None of it was ever enough, and only at sea could he rest. Pulitzer joined the likes of J.P. Morgan, who always named his yachts Corsair, and became a man who conducted business from a steam yacht.
It took him a couple of tries to get the boat right. Prior to commissioning Liberty, he’d tried to go a more traditional route, buying a schooner to sail on the Hudson River. But after a cruise in 97-degree heat and one sleepless night aboard, he sold her at a steep loss on his $100,000 investment.
Aboard Liberty, on the other hand, he enjoyed what may have been the happiest years of his life. With a crew of 45 to 65, and with holds for enough coal to complete two transatlantic crossings, Liberty cruised from the Riviera to New York, Maine and Georgia. Sometimes with no specific destination, Liberty cruised. The captain would alter course to head into the wind and ease the yacht’s roll; weather interfered with Pulitzer’s walks around the decks, which had gently sloping ramps instead of stairs, to help accommodate his loss of vision.

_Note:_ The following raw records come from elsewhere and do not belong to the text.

-- ==== Sys2Proof/Machine/BusRefusal.lean ====
section
/-! DEFINITION. The rows the bus answers with `ERROR` (40_host_access.md R100 to R104): no state of the block changes, not
even `STATUS.WIGN`, and a read answers `rdata = 0`. -/

namespace Sys2Proof.Machine

/-- `WR_ID` (R104). -/
def execWrId (_w : Word) (s : State) : Host.Outcome State Fault Refusal := .next (refuseWrite s)

/-- `WR_PARAM` (R104). -/
def execWrParam (_w : Word) (s : State) : Host.Outcome State Fault Refusal := .next (refuseWrite s)

/-- `WR_STATUS` (R104). -/
def execWrStatus (_w : Word) (s : State) : Host.Outcome State Fault Refusal := .next (refuseWrite s)

/-- `WR_ERR_INFO` (R104). -/
def execWrErrInfo (_w : Word) (s : State) : Host.Outcome State Fault Refusal := .next (refuseWrite s)

/-- `WR_BL_COUNT` (R104). -/
def execWrBlCount (_L : LenIndex) (_w : Word) (s : State) : Host.Outcome State Fault Refusal :=
  .next (refuseWrite s)

/-- `WR_NEXT_CODE` (R104). -/
def execWrNextCode (_L : LenIndex) (_w : Word) (s : State) : Host.Outcome State Fault Refusal :=
  .next (refuseWrite s)

/-- `WR_CODE` (R104): the host cannot write a code. -/
def execWrCode (_i : SymIndex) (_w : Word) (s : State) : Host.Outcome State Fault Refusal :=
  .next (refuseWrite s)

/-- `MISALIGNED` (R101). -/
def execMisaligned (r : Request) (s : State) : Host.Outcome State Fault Refusal := .next (refuseRequest r s)

/-- `UNMAPPED` (R102). -/
def execUnmapped (r : Request) (s : State) : Host.Outcome State Fault Refusal := .next (refuseRequest r s)

/-- `PARTIAL_STROBE` (R103). -/
def execPartialStrobe (_off : Offset) (_wdata : Word) (_wstrb : Strobe) (s : State) :
    Host.Outcome State Fault Refusal :=
  .next (refuseWrite s)

end Sys2Proof.Machine
end

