/-- A step that sets `WIGN`, and one that clears it. -/
theorem witness_WignIsSticky :
    (after (step (nextIs (.transaction (.cmd 1)) errorV5))).map (·.wign) = some true ∧ errorV5.wign = false
      ∧ (after (step (nextIs (.transaction (.cmd 2)) { errorV5 with wign := true }))).map (·.wign) = some false := by
  decide

theorem witness_InputsAreFrozenWhileBusy :
    Event.reset ∉ (nextIs (.transaction (.cmd 2)) busyV1).schedule
      ∧ (∀ j, j ≤ 1 → ∃ u, Host.Core.run core j (nextIs (.transaction (.cmd 2)) busyV1) = .next u
          ∧ State.busy u = true)
      ∧ ∃ t, Host.Core.run core 1 (nextIs (.transaction (.cmd 2)) busyV1) = .next t := by
  refine ⟨by decide, fun j hj => ?_, ⟨_, rfl⟩⟩
  interval_cases j
  · exact ⟨_, rfl, rfl⟩
  · exact ⟨_, rfl, rfl⟩

theorem witness_IrqFollowsItsCauses :
    doneV1.Inv ∧ irq doneV1 = true ∧ doneV1.done = true ∧ writesInput (.wrLen 287 1) = true
      ∧ (Instr.wrLen 287 1).wellFormed doneV1.cfg.nMax = true ∧ isRead .rdStatus = true
      ∧ errorV5.Inv ∧ irq errorV5 = true :=
  ⟨doneV1_inv, by decide, by decide, by decide, by decide, by decide, errorV5_inv, by decide⟩

theorem witness_ResetClearsEverything : (nextIs .reset busyV1).schedule = .reset :: [] := rfl

theorem witness_BusyBlockCompletes : busyV1.busy = true ∧ Event.reset ∉ busyV1.schedule := by decide

theorem witness_WaitIdleEndsWithTheOperation :
    ({ busyV1 with schedule := waitIdle 2 ++ [] } : State).Inv ∧ busyV1.busy = true ∧ 1 < 2 :=
  ⟨⟨by decide, by decide, by decide, by decide, by decide, by decide, by decide,
    fun h => absurd h (by decide), fun h => absurd h (by decide)⟩, by decide⟩

/-- Two states that agree on everything but a code the gate of R121 hides (P3). -/
def doneV1Stale : State := { doneV1 with codeMem := doneV1.codeMem ++ [(8, 15)] }

theorem doneV1Stale_inv : doneV1Stale.Inv where
  cfgWf := by decide
  lenWf := by decide
  lenWithin := by decide
  codeWf := by decide
  codeWithin := by decide
  oneVisible := by decide
  quietErr := by decide
  knownErr := fun h => absurd h (by decide)
  results := fun _ => ⟨[2, 3, 4, 5, 6, 0, 14, 15], blV1, ncV1, by decide, by decide, by decide⟩

theorem witness_ReadsDependOnlyOnCurrentInputs :
    doneV1.Inv ∧ doneV1Stale.Inv ∧ SameControl doneV1 doneV1Stale ∧ isRead (.rdCode 8) = true
      ∧ (run1 (.rdCode 8) doneV1).isSome = true ∧ (run1 (.rdCode 8) doneV1Stale).isSome = true :=
  ⟨doneV1_inv, doneV1Stale_inv, by unfold SameControl; decide, by decide, by decide, by decide⟩

theorem witness_HiddenResultsAreUnobservable :
    doneV1.Inv ∧ doneV1Stale.codeMem.wf = true ∧ SameView doneV1 doneV1Stale ∧ doneV1 ≠ doneV1Stale
      ∧ ∃ s', step doneV1 = .next s' := by
  refine ⟨doneV1_inv, by decide, ⟨by unfold SameControl; decide, rfl, rfl, fun _ => ⟨by decide, rfl, rfl⟩⟩, by decide,
    ⟨_, rfl⟩⟩

theorem witness_ReferenceSequencerMeetsItsCycleCounts :
    canonAssign 288 lenV1 8 4 = .ok [2, 3, 4, 5, 6, 0, 14, 15] blV1 ncV1
      ∧ 21 < refCycles 8 4 (.ok [2, 3, 4, 5, 6, 0, 14, 15] blV1 ncV1) := by decide

/-! ### The call of R176

Each clause of CallReturnsCanonicalCodes at a start state and operands that meet its hypotheses, with the call run to its
return in turns of the host and the sequencer by alternation. -/

/-- An instance with three slots after reset. -/
def idle3 : State := State.resetOf ⟨3, 0⟩

theorem idle3_inv : idle3.Inv :=
  ⟨by decide, by decide, by decide, by decide, by decide, by decide, fun _ => by decide,
    fun h => absurd h (by decide), fun h => absurd h (by decide)⟩

/-- The result of the call under alternating turns. -/
def callAlternating (lens : List Word) (mb : Word) (s : State) : CallPhase :=
  (runCall lens mb (fairTurns (List.replicate (2 * lens.length + 9) 1)) s).phase

/-- `k = N_MAX` and `maxbits = 15`: R170 gives the codes 0, 2^14, 2^14 + 1. -/
theorem witness_CallReturnsCanonicalCodes_codes :
    [1#32, 15#32, 15#32].length = idle3.cfg.nMax ∧ (15#32).toNat ≤ 15
      ∧ (∀ w ∈ [1#32, 15#32, 15#32], w.toNat ≤ (15#32).toNat)
      ∧ callAlternating [1, 15, 15] 15 idle3 = .returned (.codes [0, 16384, 16385]) :=
  ⟨by decide, by decide, by simp, by decide⟩

/-- `maxbits = 16`: code 3 (R204). -/
theorem witness_CallReturnsCanonicalCodes_maxbits :
    [1#32, 1#32].length ≤ idle3.cfg.nMax ∧ 15 < (16#32).toNat
      ∧ callAlternating [1, 1] 16 idle3 = .returned (.failed 3 0) := by decide

/-- Two lengths above `maxbits`, the first of them 300, which counts as 255 (R85): code 1 at the smaller index (R202). -/
theorem witness_CallReturnsCanonicalCodes_tooLong :
    [1#32, 300#32, 3#32].length ≤ idle3.cfg.nMax ∧ (2#32).toNat ≤ 15
      ∧ (2#32).toNat < ([1#32, 300#32, 3#32].getD 1 0#32).toNat
      ∧ (∀ j, j < 1 → ([1#32, 300#32, 3#32].getD j 0#32).toNat ≤ (2#32).toNat)
      ∧ callAlternating [1, 300, 3] 2 idle3 = .returned (.failed 1 0x00FF0001) := by decide

/-- One length more than there are slots: code 2 (R203). -/
theorem witness_CallReturnsCanonicalCodes_tooMany :
    idle3.cfg.nMax < [0#32, 1#32, 2#32, 2#32].length ∧ [0#32, 1#32, 2#32, 2#32].length < 2 ^ 32
      ∧ callAlternating [0, 1, 2, 2] 2 idle3 = .returned (.failed 2 0) := by decide

/-- From a BUSY block whose operation fails: the opening wait, then `clrstat`, then V2. -/
theorem witness_CallReturnsCanonicalCodes_busy :
    busyV5.err = false ∧ callAlternating [0, 1, 2, 2] 2 busyV5 = .returned (.codes [0, 0, 2, 3]) := by decide

/-- No length at all, from ERROR. -/
theorem witness_CallReturnsCanonicalCodes_empty :
    errorV5.Inv ∧ (∀ g ∈ List.replicate 9 1, 1 ≤ g) ∧ callAlternating [] 0 errorV5 = .returned (.codes []) :=
  ⟨errorV5_inv, by decide, by decide⟩

theorem witness_ResetStateHasTheInvariant : (⟨65535, 0⟩ : Config).wf = true ∧ (⟨1, 0⟩ : Config).wf = true := by
  simp [Config.wf]

theorem witness_ReachableStatesKeepTheSpecsInvariants : Reachable { State.resetOf ⟨288, 0⟩ with schedule := [] } :=
  .reset _ _ (by decide)

end Sys2Proof.Tests
end

/-! # No step changes the parameters, and none depends on `CCA_BASE` (R9, R60) -/

namespace Sys2Proof.Machine

/-! ## One step by the next input -/

theorem step_of_schedule_nil {s : State} (hs : s.schedule = []) : step s = .next (sequencerTurn s) := by
  simp only [step, hs]

theorem step_of_schedule_transaction {s : State} {tr : Transaction} {rest : List Event}
    (hs : s.schedule = .transaction tr :: rest) :
    step s = exec (decode s.cfg.nMax s.busy tr) { s with schedule := rest } := by
  simp only [step, hs]

theorem step_of_schedule_sequencer {s : State} {rest : List Event} (hs : s.schedule = .sequencer :: rest) :
    step s = .next (sequencerTurn { s with schedule := rest }) := by
  simp only [step, hs]

theorem step_of_schedule_reset {s : State} {rest : List Event} (hs : s.schedule = .reset :: rest) :
    step s = .next (resetBlock { s with schedule := rest }) := by
  simp only [step, hs]

/-! ## The parameters stay -/

theorem HostEffect.cfg_eq {s t : State} (h : HostEffect s t) : t.cfg = s.cfg := by
  cases h <;> rfl

theorem TurnEffect.cfg_eq {s t : State} (h : TurnEffect s t) : t.cfg = s.cfg := by
  cases h <;> rfl

theorem step_cfg {s t : State} (h : step s = .next t) : t.cfg = s.cfg := by
  obtain ⟨-, he⟩ | ⟨rest, -, he⟩ | ⟨rest, -, rfl⟩ | ⟨tr, rest, r, s', -, -, rfl, he⟩ := step_cases h
  · exact he.cfg_eq
  · exact he.cfg_eq
  · rfl
  · exact he.cfg_eq

/-! ## Every operation commutes with a move of the window

An unconditional update commutes by `rfl`; where an operation branches, its condition reads no base address and the move
passes into the branches. -/

section Rebase

variable (base : Nat) (s : State)

theorem busyCommand_rebase (w : Word) : busyCommand w (rebase base s) = rebase base (busyCommand w s) := by
  simp only [busyCommand, apply_ite (rebase base)]
  rfl

theorem commandNop_rebase : commandNop (rebase base s) = rebase base (commandNop s) := rfl

theorem commandClrstat_rebase : commandClrstat (rebase base s) = rebase base (commandClrstat s) := rfl

theorem commandAssign_rebase : commandAssign (rebase base s) = rebase base (commandAssign s) := by
  simp only [commandAssign, apply_ite (rebase base)]
  rfl

theorem commandIllegal_rebase : commandIllegal (rebase base s) = rebase base (commandIllegal s) := by
  simp only [commandIllegal, apply_ite (rebase base)]
  rfl

theorem runCommand_rebase (w : Word) {body : State → State}
    (hbody : body (rebase base s) = rebase base (body s)) :
    runCommand w body (rebase base s) = rebase base (runCommand w body s) := by
  simp only [runCommand, hbody, busyCommand_rebase, apply_ite (rebase base)]
  rfl

theorem command_rebase (w : Word) : command w (rebase base s) = rebase base (command w s) := by
  simp only [command, busyCommand_rebase, commandAssign_rebase, commandIllegal_rebase, apply_ite (rebase base)]
  rfl

theorem writeInput_rebase (stored : State) :
    writeInput (rebase base stored) (rebase base s) = rebase base (writeInput stored s) := by
  simp only [writeInput, apply_ite (rebase base)]
  rfl

theorem readSlot_rebase (i : SymIndex) (rdata : Word) :
    readSlot i rdata (rebase base s) = rebase base (readSlot i rdata s) := by
  simp only [readSlot, apply_ite (rebase base)]
  rfl
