-- ==== Sys2Proof/Machine/State.lean ====
section
/-! DEFINITION. The state of IRDEC (`10_state.md` R20): the two records and the lifecycle register, and beside them
what R38 says belongs to the environment. Its values at reset (R39, R240), and why a step can stop. -/

namespace Sys2Proof.Machine

/-- The lifecycle register (R32); code 3 is never produced and is no value here (U14). -/
inductive Phase where
  | unattached
  | attached
  | detached
deriving DecidableEq, Repr

/-- The classifier's output (R102); no binary coding (D20). -/
inductive Symbol where
  | bit (b : Bool)
  | repeatCode
  | frameBoundary
deriving DecidableEq, Repr

/-- The status the chain of `PULSE` reports upward (R101); no binary coding (D20). -/
inductive Status where
  | incomplete
  | complete
  | repeated
deriving DecidableEq, Repr

/-- The three event kinds and their payload (R80, R213). -/
inductive Event where
  | datagramReceived
  | buttonPressed (c : CommandId)
  | buttonReleased (c : CommandId)
deriving DecidableEq, Repr

/-- What an accessor hands back to the consumer (R81), abstractly: U1 asks for the none sentinel as an option.
The packed forms are in `Ports.lean`. -/
inductive Response where
  /-- `RDCMD`: the latest datagram's command id, or none. -/
  | lastCommand (c : Option CommandId)
  /-- `RDHEX`: exactly eight characters. -/
  | hexString (v : Vector Char 8)
  /-- `TAKENEW`. -/
  | newDatagram (b : Bool)
  /-- `CMDID`. -/
  | commandOf (c : CommandId)
deriving DecidableEq, Repr

/-- Which command ids a button subscription wants: the wildcard has no number (R214). -/
inductive Filter where
  | any
  | exactly (c : CommandId)
deriving DecidableEq, Repr

/-- What a listener subscribes to (R214). -/
inductive Subscription where
  | datagrams
  | presses (f : Filter)
  | releases (f : Filter)
deriving DecidableEq, Repr

/-- An entry of the listener registry: the subscription, and how many events had been emitted when it was made, since
IRDEC does not replay earlier events (R242). Assumption log 10: DESIGN CHOICE, safe. -/
structure Listener where
  sub : Subscription
  since : Nat
deriving DecidableEq, Repr

/-- `ReceiverState` (R20, R23 to R29). -/
structure ReceiverState where
  protocol : Protocol
  bitsReceived : FramePos
  highWord : Half
  lowWord : Half
  addressField : Half
  commandField : Half
  hasUnreadDatagram : Bool
  datagramSeen : Bool
deriving DecidableEq, Repr

/-- `ButtonTrackerState` (R20, R30, R31): the active command with its presence bit, and the repeat
deadline. Milliseconds are unbounded natural numbers, as R13 allows for the `u64`: assumption log 3, DESIGN CHOICE, unsafe
for a timer that wraps. -/
structure ButtonTrackerState where
  activeValid : Bool
  activeCommand : CommandId
  repeatDeadline : Nat
deriving DecidableEq, Repr

/-- What is not IRDEC's state but is carried beside it (R37, R38, R22). -/
structure Environment where
  /-- The external timer's reading in ms (R199), unbounded as R13 allows: assumption log 3. -/
  now : Nat
  /-- The outbound event stream, oldest first (R216). -/
  events : List Event
  /-- The values handed back by the accessors, oldest first (R37, R81). Assumption log 6: DESIGN CHOICE, safe. -/
  returns : List Response
  /-- The publish/subscribe collaborator's listener registry (R214, R227). Assumption log 10. -/
  listeners : List Listener
  /-- The stimulus words not yet applied: the runner's, not IRDEC's (R22). Assumption log 1: DESIGN CHOICE, safe. -/
  stimulus : List Word
deriving DecidableEq, Repr

/-- The whole state: R20's two records and `phase`, and the environment. -/
structure State extends ReceiverState, ButtonTrackerState, Environment where
  phase : Phase
deriving DecidableEq, Repr

/-- Hardware reset with the timer reading `now0` (R39, R240). The registry, the return stream and the stimulus are
the model's own and start empty: assumption logs 1, 6 and 10. -/
def State.resetAt (now0 : Nat) : State where
  protocol := .standard
  bitsReceived := 0
  highWord := 0
  lowWord := 0
  addressField := 0
  commandField := 0
  hasUnreadDatagram := false
  datagramSeen := false
  activeValid := false
  activeCommand := 0
  repeatDeadline := 0
  now := now0
  events := []
  returns := []
  listeners := []
  stimulus := []
  phase := .unattached

/-- The state right after reset. `NOW0` is open (R9); the value taken here is assumption log 2: DESIGN CHOICE, unsafe. -/
def State.reset : State :=
  State.resetAt Config.now0

/-- Faults: there are none, since no operation of IRDEC faults (R210). -/
inductive Fault
deriving DecidableEq, Repr

/-- Why a step gives no meaning. -/
inductive Refusal where
  /-- Raised by `exec` for an operation whose meaning is not written; no arm raises it. Safe. -/
  | notModelled (mnemonic : String)
  /-- Raised by `step` for a reserved stimulus word, with the decoder's reason (R74, U13). Safe: assumption log 11. -/
  | reservedWord (why : Reserved)
deriving DecidableEq, Repr

end Sys2Proof.Machine
end

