/-- Settles O12: a completion's events and a release are moves of R144's machine from the tracker's state
(`exec_keeps_replay`), and taking a word off the stimulus touches neither the stream nor the tracker. -/
theorem stepKeepsPressReleaseAlternation : Obligations.StepKeepsPressReleaseAlternation :=
  fun _ _ hs h => step_invariant (P := fun s => replay s.events = some (tracker s)) exec_keeps_replay
    (fun _ _ hp => hp) hs h

/-! ## The published address byte under `ZeroAddressVariant` (R128) -/

/-- A shift moves the low bits up by one and brings the new bit in below them (R12). -/
theorem shiftIn_mod_two_pow {k : Nat} (hk : k < 16) (w : Half) (b : Bool) :
    (shiftIn w b).toNat % 2 ^ (k + 1) = 2 * (w.toNat % 2 ^ k) + b.toNat := by
  have hbit := Bool.toNat_le b
  rw [shiftIn_toNat, Nat.mod_mod_of_dvd _ (Nat.pow_dvd_pow 2 (by omega : k + 1 ≤ 16)), pow_succ', Nat.mod_mul,
    show (2 * w.toNat + b.toNat) % 2 = b.toNat by omega, show (2 * w.toNat + b.toNat) / 2 = w.toNat by omega, add_comm]

/-- A bit shifted in at position `n` leaves the accumulator as R128 says, when it was so before: up to position 8 only a 0
bit comes here, and after it the bits of positions 1 to 8 move up together. -/
theorem zeroHigh_shiftIn {w : Half} {k : Nat} {b : Bool} (hk : k < 16) (hb : k < 8 → b = false)
    (hlow : k < 8 → w.toNat % 2 ^ k = 0) (hhigh : 8 ≤ k → w.toNat % 2 ^ (min k 16) < 2 ^ (min k 16 - 8)) :
    (k + 1 < 8 → (shiftIn w b).toNat % 2 ^ (k + 1) = 0) ∧
    (8 ≤ k + 1 → (shiftIn w b).toNat % 2 ^ (min (k + 1) 16) < 2 ^ (min (k + 1) 16 - 8)) := by
  have hbit := Bool.toNat_le b
  rw [Nat.min_eq_left (by omega : k + 1 ≤ 16), shiftIn_mod_two_pow hk]
  rw [Nat.min_eq_left (by omega : k ≤ 16)] at hhigh
  rcases Nat.lt_or_ge k 8 with h8 | h8
  · rw [hlow h8, hb h8]
    exact ⟨fun _ => rfl, fun _ => Nat.two_pow_pos _⟩
  · refine ⟨by omega, fun _ => ?_⟩
    have hw := hhigh h8
    rw [show k + 1 - 8 = k - 8 + 1 by omega, pow_succ']
    omega

/-- Every move keeps R128's invariant. Only `ATTACH` selects the protocol, and it finds the reset values, by the invariants of
R33. -/
theorem exec_keeps_zeroAddressInv (i : Instr) (s t : State) (h : ReachableInv s ∧ ZeroAddressInv s)
    (he : exec i s = .next t) : ZeroAddressInv t := by
  obtain ⟨⟨-, -, -, -, hreset⟩, hzero⟩ := h
  cases exec_move he with
  | stay => exact hzero
  | attach p hun =>
    obtain ⟨hrecv, -⟩ := hreset hun
    intro _
    simp only [hrecv]
    decide
  | detach ha => exact hzero
  | release ha hv => exact hzero
  | advance d => exact hzero
  | answer i r hi => exact hzero
  | takenew => exact hzero
  | endFrame m sp dl ha hd => exact fun hp => ⟨(hzero hp).1, fun _ => Nat.mod_one _, nofun⟩
  | quirk m sp ha hd hlt hp => exact fun _ => ⟨(hzero hp).1, nofun, fun _ => (by decide : 1 % 2 ^ 9 < 2 ^ 1)⟩
  | high m sp b n ha hd hlt hn hq =>
    intro hp
    obtain ⟨haddr, hlow, hhigh⟩ := hzero hp
    have hb : s.bitsReceived.val < 8 → b = false := fun h8 => by simpa [h8, show s.protocol = _ from hp] using hq
    simp only [hn]
    exact ⟨haddr, zeroHigh_shiftIn hlt hb hlow hhigh⟩
  | low m sp b n ha hd hge hlt hn =>
    intro hp
    obtain ⟨haddr, -, hhigh⟩ := hzero hp
    rw [Nat.min_eq_right hge] at hhigh
    simp only [hn]
    rw [Nat.min_eq_right (by omega)]
    exact ⟨haddr, by omega, fun _ => hhigh (by omega)⟩
  | complete m sp b c ha hd h31 =>
    intro hp
    obtain ⟨-, -, hhigh⟩ := hzero hp
    have hbyte : s.highWord.toNat < 256 := by
      have hw := s.highWord.isLt
      simpa [h31, Nat.mod_eq_of_lt hw] using hhigh (by omega)
    refine ⟨hbyte, nofun, fun _ => ?_⟩
    exact Nat.lt_of_le_of_lt (Nat.mod_le _ _) hbyte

Occasionally, he cruised with his wife and his family, but his anxieties and infirmities made him difficult company. Their staterooms were located well abaft his “Tower of Silence,” where a team of personal assistants entertained him, read to him and conversed on his chosen topics. The revolving army of assistants had to be well read, well mannered, and tall enough for the 6-foot-2 Pulitzer to hear them without stooping. One secretary might play the violin; another would describe the scenery along whatever coast Liberty cruised. Yet another would send a packet of telegrams to correct whatever errors Pulitzer felt The World’s editors had made back in New York.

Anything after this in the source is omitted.